Tight ends coach Brian Angelichio

On Lance Kendricks:

He’s served a lot of the backfield stuff, whether it’s in pass protection or in the run game, the lead-blocking stuff. And he’s been our move guy, where we’ll motion him across the formation or in the backfield. He can serve a lot of different roles, and depending on what’s up that week for the plan will determine how many snaps he’ll get.

On Pettine, from past experience:

He’s good with people, has a good demeanor about him. He understands football, been around defense a long time, comes from a coaching family. I think he communicates well with the players. He’s steady. (In Cleveland) stayed the course, didn’t really waver. He believed in the process of what we were doing.

On Graham missing the deep ball off the scramble vs. Atlanta:

As Jimmy tried to come back, I think the guy tried to grab him twice, and that broke Jimmy’s gait so he stumbled. The guy grabbed his arm and I think that prevented Jimmy from driving back to the football, because that’s what you’d like to see in that situation.

Running backs coach Ben Sirmans

On Aaron Jones:

I think he’s handled it pretty well. We talked about the potential concerns, but his body seems to be right. There hasn’t really been any issues. … I think for him, it’s more touches than straight-up hand-offs. And pounding, he can even do that when called for.

On Danny Vitale:

I know the running backs are pretty happy about it. He’s actually pretty athletic. He’s a really tough kid. … Just watching him on the scout team, I think he ran something like a 4.5. He’s actually pretty athletic for a fullback. If it comes down to a situation where he has to carry the ball, I’m confident he could get it done. … He runs good routes and has good ball skills. As he continues to develop as a blocker, he could be a good resource for this offense.

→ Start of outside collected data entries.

-- ==== Sys2Proof/Laws/Port.lean ====
section
/-! SUPPORT. What a step can do: a reset, the transaction of the first ready instance, another input, or nothing. -/

namespace Sys2Proof.Machine

/-- firstReady answers the lowest ready index. -/
theorem firstReady_eq_some_iff {k e : Nat} {l : List Instance} :
    firstReady k l = some e ↔
      ∃ j x, e = k + j ∧ l[j]? = some x ∧ x.ready = true ∧ ∀ j' y, j' < j → l[j']? = some y → y.ready = false := by
  induction l generalizing k with
  | nil => simp [firstReady]
  | cons x xs ih =>
    unfold firstReady
    cases hx : x.ready with
    | true =>
      simp only [if_true, Option.some.injEq]
      constructor
      · rintro rfl
        exact ⟨0, x, rfl, rfl, hx, fun j' _ h => absurd h (Nat.not_lt_zero j')⟩
      · rintro ⟨j, y, rfl, -, -, hmin⟩
        cases j with
        | zero => rfl
        | succ j => exact absurd (hmin 0 x (Nat.succ_pos j) rfl) (by simp [hx])
    | false =>
      simp only [Bool.false_eq_true, if_false]
      rw [ih]
      constructor
      · rintro ⟨j, y, rfl, hy, hr, hmin⟩
        refine ⟨j + 1, y, by omega, by simpa using hy, hr, fun j' z h hz => ?_⟩
        cases j' with
        | zero => simp at hz; exact hz ▸ hx
        | succ j' => exact hmin j' z (by omega) (by simpa using hz)
      · rintro ⟨j, y, rfl, hy, hr, hmin⟩
        cases j with
        | zero => simp at hy; subst hy; simp [hx] at hr
        | succ j =>
          exact ⟨j, y, by omega, by simpa using hy, hr,
            fun j' z h hz => hmin (j' + 1) z (by omega) (by simpa using hz)⟩

theorem firstReady_eq_none_iff {k : Nat} {l : List Instance} :
    firstReady k l = none ↔ ∀ x ∈ l, x.ready = false := by
  induction l generalizing k with
  | nil => simp [firstReady]
  | cons x xs ih => cases hx : x.ready <;> simp [firstReady, hx, ih]

theorem ready_iff {x : Instance} :
    x.ready = true ↔ x.tx = [] ∧ decode x.build.variant x.rx ≠ .wait := by
  simp [Instance.ready, List.isEmpty_iff]

/-- A reset that stands first comes before everything. -/
theorem step_of_reset {s : State} {rest : List HostInput} (h : s.inputs = .reset :: rest) :
    step s = .next { s.applyReset with inputs := rest } := by
  simp [step, stepState, h, applyInput, State.applyReset]

/-- With no reset standing first, the first ready instance carries out its transaction. -/
theorem step_of_ready {s : State} {e : Nat} (hr : s.inputs.head? ≠ some .reset)
    (h : firstReady 0 s.engines = some e) : step s = transact s e := by
  unfold step stepState
  split
  · next hi => simp [hi] at hr
  · simp [h]

/-- With no instance ready, the oldest input takes place. -/
theorem step_of_input {s : State} {h : HostInput} {rest : List HostInput} (hi : s.inputs = h :: rest)
    (hn : firstReady 0 s.engines = none) : step s = applyInput { s with inputs := rest } h := by
  unfold step stepState
  split
  · next hr => simp [hi] at hr; obtain ⟨rfl, rfl⟩ := hr; rfl
  · simp [hi, hn]

/-- With no instance ready and no input, nothing happens. -/
theorem step_of_idle {s : State} (hi : s.inputs = []) (hn : firstReady 0 s.engines = none) : step s = .next s := by
  simp [step, stepState, hi, hn]

/-- Everything a step can be. -/
theorem step_cases (s : State) :
    (∃ rest, s.inputs = .reset :: rest ∧ step s = .next { s.applyReset with inputs := rest }) ∨
    (∃ e, s.inputs.head? ≠ some .reset ∧ firstReady 0 s.engines = some e ∧ step s = transact s e) ∨
    (∃ h rest, s.inputs = h :: rest ∧ h ≠ .reset ∧ firstReady 0 s.engines = none ∧
      step s = applyInput { s with inputs := rest } h) ∨
    (s.inputs = [] ∧ firstReady 0 s.engines = none ∧ step s = .next s) := by
  rcases hi : s.inputs with _ | ⟨h, rest⟩
  · rcases hf : firstReady 0 s.engines with _ | e
    · exact .inr (.inr (.inr ⟨rfl, rfl, step_of_idle hi hf⟩))
    · exact .inr (.inl ⟨e, by simp, rfl, step_of_ready (by simp [hi]) hf⟩)
  · by_cases hr : h = .reset
    · subst hr; exact .inl ⟨rest, rfl, step_of_reset hi⟩
    · rcases hf : firstReady 0 s.engines with _ | e
      · exact .inr (.inr (.inl ⟨h, rest, rfl, hr, rfl, step_of_input hi hf⟩))
      · exact .inr (.inl ⟨e, by simpa using hr, rfl, step_of_ready (by simpa [hi] using hr) hf⟩)

/-- What a transaction can end with. -/
theorem transact_eq_next {s t : State} {e : Nat} (h : transact s e = .next t) :
    ∃ x, s.engines[e]? = some x ∧
      ((decode x.build.variant x.rx = .wait ∧ t = s) ∨
       (∃ i rest, decode x.build.variant x.rx = .cmd i rest ∧ exec i (s.serve e x rest) = .next t) ∨
       (∃ r rest, decode x.build.variant x.rx = .reject r rest ∧
         t = (s.serve e x rest).setCurrent (({ x with rx := rest } : Instance).raise .ILLEGAL))) := by
  unfold transact at h
  cases hx : s.engines[e]? with
  | none => simp [hx] at h
  | some x =>
    refine ⟨x, rfl, ?_⟩
    simp only [hx] at h
    cases hd : decode x.build.variant x.rx with
    | wait => simp [hd] at h; exact .inl ⟨rfl, h.symm⟩
    | cmd i rest => simp [hd] at h; exact .inr (.inl ⟨i, rest, rfl, h⟩)
    | reject r rest =>
      simp only [hd] at h
      obtain ⟨y, z, hy, hz, rfl⟩ := onCurrent_eq_next_iff.mp h
      rw [serve_current s e x rest hx] at hy
      cases hy; cases hz
      exact .inr (.inr ⟨r, rest, rfl, rfl⟩)

end Sys2Proof.Machine
end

Receivers coach David Raih

On the Bears’ defense and the turnovers:

They’ve got veteran experience at all three levels, and their coordinator has been there a long time, so I’ve spent a lot of time around here the last few years just watching them. The bottom line is they’re sound in their defense, they all know their assignments, and what that does is that lends to people being able to play the ball and play with confidence, so it’s showing up for them.

On Adams:

You go back to a certain point last spring when he was healthy, and he has just put in a tremendous amount of work. He knows I barely take him out of the game. The main thing we’ve really been working on since last spring is just the vertical entry into the defense, and that’s been showing up. You’ve seen him using his ability to get on edges and get defensive backs on their heels. I did think he’s as good as he’s performed, and I honestly think he’s better than he’s performed.

On improvising with a veteran QB:

It takes experience to get a feel for that, and we have a couple general rules we try to follow. That’s something you’ll see, we can only get better at that right now. There are times you see we’d have a big play if we operate within our rules. It’ll come.

On Kumerow:

Jake’s definitely earned his spot. I’m trying to work him in there right now. He’s battled. He scored, what, 36, 38 touchdowns in college. He can play, and football is football. Flat out, that’s how I feel. He’s a good player, he’s easy to throw to.